┌─ EXCERPTED RECORDS

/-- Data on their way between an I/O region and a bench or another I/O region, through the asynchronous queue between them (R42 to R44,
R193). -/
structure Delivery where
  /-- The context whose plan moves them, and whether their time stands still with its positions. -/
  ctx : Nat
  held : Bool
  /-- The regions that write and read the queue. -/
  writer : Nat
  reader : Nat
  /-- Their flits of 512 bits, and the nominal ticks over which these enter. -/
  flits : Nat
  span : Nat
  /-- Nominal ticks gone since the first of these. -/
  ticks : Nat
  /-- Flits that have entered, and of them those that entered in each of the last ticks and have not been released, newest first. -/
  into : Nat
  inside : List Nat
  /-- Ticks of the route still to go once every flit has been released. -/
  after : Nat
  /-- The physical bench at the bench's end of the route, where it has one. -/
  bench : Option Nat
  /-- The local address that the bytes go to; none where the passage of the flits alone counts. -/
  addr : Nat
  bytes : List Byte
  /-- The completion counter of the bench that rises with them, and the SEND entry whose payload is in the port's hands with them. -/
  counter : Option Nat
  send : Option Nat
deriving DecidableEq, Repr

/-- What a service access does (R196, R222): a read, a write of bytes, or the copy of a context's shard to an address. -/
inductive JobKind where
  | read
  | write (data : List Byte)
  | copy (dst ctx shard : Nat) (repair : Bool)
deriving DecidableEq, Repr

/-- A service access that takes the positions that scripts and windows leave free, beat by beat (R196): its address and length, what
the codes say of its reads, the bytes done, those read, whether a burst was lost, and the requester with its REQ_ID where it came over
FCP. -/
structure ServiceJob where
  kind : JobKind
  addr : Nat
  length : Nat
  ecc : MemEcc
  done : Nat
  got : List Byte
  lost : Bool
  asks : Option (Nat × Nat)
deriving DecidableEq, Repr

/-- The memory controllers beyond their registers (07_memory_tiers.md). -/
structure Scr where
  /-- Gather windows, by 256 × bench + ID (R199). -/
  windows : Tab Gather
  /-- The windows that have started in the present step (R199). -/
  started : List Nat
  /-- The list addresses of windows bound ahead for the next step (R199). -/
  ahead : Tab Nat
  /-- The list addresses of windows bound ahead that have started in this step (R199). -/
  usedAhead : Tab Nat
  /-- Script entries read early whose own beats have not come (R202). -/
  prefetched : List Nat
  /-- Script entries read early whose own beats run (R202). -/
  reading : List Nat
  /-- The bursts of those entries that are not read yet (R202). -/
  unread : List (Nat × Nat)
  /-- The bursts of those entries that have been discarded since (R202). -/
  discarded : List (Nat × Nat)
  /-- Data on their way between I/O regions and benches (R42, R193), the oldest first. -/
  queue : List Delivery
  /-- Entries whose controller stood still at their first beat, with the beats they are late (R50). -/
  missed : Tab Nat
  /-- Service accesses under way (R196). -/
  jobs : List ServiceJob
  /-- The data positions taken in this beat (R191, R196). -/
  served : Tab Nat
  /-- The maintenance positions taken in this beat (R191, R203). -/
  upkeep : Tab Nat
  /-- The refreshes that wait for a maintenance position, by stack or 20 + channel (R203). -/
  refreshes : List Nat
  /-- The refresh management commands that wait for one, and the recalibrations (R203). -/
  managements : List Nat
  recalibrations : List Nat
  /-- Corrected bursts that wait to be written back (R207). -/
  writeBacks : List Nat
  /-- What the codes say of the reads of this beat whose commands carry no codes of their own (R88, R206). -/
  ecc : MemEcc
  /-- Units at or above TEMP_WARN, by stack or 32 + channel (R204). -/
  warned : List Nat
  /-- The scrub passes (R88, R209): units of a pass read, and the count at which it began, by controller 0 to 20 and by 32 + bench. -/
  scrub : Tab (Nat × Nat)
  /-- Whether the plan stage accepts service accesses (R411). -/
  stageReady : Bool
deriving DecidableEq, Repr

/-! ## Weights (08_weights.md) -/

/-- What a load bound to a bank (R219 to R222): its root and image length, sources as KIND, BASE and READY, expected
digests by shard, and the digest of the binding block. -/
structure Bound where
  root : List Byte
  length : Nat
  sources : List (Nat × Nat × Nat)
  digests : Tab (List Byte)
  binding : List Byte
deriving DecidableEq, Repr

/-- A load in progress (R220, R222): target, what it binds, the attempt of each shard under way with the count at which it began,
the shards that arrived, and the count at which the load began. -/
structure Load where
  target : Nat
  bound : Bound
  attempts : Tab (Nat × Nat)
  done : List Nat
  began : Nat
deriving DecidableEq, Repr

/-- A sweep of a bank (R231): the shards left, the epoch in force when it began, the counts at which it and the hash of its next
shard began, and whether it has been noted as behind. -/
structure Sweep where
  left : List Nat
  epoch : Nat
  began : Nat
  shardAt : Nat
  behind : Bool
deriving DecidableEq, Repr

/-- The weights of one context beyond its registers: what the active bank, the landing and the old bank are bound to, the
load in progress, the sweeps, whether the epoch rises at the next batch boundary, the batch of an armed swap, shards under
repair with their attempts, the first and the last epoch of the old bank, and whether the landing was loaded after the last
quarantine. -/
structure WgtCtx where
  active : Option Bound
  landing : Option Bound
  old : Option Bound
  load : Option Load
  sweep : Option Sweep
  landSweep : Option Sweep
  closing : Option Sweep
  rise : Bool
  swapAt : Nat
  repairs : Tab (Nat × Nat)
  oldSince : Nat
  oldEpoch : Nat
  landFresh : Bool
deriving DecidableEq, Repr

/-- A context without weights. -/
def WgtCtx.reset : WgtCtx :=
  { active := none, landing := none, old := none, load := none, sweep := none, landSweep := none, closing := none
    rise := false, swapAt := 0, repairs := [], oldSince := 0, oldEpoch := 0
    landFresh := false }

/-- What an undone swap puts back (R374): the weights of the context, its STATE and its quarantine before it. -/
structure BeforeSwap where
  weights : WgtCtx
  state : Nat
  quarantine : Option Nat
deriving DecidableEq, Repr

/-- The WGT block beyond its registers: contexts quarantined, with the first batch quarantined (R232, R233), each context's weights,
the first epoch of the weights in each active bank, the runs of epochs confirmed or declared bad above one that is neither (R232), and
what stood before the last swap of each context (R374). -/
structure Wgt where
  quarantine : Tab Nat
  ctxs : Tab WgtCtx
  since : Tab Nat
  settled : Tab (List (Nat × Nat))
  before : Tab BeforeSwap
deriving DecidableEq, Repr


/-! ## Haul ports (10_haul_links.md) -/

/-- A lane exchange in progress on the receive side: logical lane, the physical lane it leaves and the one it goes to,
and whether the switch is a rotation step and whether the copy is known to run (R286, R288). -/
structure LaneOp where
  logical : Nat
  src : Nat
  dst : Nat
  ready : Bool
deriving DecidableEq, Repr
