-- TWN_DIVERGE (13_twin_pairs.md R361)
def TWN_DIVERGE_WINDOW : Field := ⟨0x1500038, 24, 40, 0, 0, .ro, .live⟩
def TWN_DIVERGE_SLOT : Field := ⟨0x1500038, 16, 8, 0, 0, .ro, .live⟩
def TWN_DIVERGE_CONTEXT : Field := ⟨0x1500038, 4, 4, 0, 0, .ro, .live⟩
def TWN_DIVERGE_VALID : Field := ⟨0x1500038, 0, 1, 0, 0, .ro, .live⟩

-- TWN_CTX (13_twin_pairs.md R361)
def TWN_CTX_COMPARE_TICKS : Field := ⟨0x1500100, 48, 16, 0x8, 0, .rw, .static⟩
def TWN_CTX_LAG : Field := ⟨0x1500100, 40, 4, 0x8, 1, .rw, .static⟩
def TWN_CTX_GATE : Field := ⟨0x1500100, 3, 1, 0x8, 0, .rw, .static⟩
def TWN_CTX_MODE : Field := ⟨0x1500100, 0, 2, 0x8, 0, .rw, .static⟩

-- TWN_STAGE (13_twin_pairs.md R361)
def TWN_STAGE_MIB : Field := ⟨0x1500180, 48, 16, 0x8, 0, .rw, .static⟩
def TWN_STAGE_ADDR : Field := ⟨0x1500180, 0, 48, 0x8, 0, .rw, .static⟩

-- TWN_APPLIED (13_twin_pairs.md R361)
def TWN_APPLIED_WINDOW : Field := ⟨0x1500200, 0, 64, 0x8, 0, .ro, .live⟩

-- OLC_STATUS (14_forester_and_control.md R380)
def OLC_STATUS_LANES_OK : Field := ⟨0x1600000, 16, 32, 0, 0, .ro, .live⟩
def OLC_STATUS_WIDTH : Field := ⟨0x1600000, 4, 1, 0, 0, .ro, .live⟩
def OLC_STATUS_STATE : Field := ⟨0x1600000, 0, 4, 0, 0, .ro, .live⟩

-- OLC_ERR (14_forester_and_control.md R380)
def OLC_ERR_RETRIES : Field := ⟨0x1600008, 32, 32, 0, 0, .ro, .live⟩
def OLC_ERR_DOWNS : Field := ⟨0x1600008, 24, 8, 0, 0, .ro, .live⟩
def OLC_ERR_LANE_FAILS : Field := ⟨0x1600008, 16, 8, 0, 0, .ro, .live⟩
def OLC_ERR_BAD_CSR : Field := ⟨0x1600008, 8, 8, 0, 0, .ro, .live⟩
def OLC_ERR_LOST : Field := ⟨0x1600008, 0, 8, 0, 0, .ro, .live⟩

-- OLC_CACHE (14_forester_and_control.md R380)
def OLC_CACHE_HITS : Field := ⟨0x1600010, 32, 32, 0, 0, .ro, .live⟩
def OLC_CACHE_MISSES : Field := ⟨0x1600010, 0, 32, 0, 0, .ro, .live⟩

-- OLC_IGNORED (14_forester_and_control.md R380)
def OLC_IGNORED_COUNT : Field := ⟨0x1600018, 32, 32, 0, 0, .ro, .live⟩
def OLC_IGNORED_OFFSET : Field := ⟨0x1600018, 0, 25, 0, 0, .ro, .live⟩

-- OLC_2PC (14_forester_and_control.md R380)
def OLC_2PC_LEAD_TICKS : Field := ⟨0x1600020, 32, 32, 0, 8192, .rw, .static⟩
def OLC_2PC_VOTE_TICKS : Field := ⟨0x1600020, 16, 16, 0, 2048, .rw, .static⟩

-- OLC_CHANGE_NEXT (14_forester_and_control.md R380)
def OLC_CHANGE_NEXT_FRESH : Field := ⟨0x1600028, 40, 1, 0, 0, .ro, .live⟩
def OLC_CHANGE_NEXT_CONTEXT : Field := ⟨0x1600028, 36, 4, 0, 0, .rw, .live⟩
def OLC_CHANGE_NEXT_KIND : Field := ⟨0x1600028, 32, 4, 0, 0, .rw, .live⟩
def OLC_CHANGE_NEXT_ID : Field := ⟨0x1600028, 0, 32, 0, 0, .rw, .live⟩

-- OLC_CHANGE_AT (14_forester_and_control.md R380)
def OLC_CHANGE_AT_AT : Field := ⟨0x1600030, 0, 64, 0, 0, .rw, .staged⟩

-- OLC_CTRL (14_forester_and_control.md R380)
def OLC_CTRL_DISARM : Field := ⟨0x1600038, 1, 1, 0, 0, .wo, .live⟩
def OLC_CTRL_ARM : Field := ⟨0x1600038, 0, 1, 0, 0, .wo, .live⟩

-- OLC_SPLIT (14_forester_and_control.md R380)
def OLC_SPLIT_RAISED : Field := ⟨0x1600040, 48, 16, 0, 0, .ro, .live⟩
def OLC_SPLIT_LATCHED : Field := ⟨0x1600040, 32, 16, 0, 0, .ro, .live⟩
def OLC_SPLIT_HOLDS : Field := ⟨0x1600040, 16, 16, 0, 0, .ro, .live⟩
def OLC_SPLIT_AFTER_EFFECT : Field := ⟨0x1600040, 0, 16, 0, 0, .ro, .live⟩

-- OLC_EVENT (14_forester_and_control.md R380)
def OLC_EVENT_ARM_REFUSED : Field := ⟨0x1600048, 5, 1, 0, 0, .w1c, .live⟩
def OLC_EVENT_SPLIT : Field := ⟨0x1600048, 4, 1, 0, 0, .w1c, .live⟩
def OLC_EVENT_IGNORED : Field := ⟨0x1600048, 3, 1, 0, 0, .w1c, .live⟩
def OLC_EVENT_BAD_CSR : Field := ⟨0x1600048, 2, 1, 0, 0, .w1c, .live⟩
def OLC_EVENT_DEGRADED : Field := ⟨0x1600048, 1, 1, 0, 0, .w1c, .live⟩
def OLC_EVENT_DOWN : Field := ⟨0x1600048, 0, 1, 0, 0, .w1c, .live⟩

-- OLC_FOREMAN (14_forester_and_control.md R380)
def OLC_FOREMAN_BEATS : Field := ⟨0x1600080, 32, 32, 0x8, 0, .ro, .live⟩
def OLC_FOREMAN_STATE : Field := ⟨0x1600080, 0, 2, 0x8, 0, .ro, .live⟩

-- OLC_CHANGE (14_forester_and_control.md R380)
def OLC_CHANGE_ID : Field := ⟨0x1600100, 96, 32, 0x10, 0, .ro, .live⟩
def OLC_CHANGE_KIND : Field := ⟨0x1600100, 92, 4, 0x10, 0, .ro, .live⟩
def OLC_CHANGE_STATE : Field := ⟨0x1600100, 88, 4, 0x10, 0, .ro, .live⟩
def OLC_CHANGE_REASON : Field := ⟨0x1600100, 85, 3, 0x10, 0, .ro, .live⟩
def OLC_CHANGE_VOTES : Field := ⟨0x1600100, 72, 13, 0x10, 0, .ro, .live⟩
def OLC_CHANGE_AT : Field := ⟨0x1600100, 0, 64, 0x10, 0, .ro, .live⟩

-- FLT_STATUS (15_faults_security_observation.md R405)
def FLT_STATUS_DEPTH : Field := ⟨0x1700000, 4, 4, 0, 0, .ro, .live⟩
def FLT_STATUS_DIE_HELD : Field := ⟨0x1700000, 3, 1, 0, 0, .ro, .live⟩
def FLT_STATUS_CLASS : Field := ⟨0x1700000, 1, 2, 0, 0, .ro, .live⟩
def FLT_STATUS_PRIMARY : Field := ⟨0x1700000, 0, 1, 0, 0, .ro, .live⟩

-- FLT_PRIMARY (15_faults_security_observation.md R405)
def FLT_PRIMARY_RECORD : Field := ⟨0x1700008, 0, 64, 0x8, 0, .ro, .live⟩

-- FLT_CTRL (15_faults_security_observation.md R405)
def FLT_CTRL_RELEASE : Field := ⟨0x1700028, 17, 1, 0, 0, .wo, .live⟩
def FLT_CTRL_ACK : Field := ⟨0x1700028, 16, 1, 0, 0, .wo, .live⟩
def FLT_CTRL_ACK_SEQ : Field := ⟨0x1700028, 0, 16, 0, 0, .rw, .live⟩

└─

*TASK OBJECTIVE*
Each line above that includes the word "began" is to be copied.

*SOLUTION FOR THIS PROBLEM*
  /-- The scrub passes (R88, R209): units of a pass read, and the count at which it began, by controller 0 to 20 and by 32 + bench. -/
/-- A load in progress (R220, R222): target, what it binds, the attempt of each shard under way with the count at which it began,
the shards that arrived, and the count at which the load began. -/
  began : Nat
/-- A sweep of a bank (R231): the shards left, the epoch in force when it began, the counts at which it and the hash of its next
shard began, and whether it has been noted as behind. -/
  began : Nat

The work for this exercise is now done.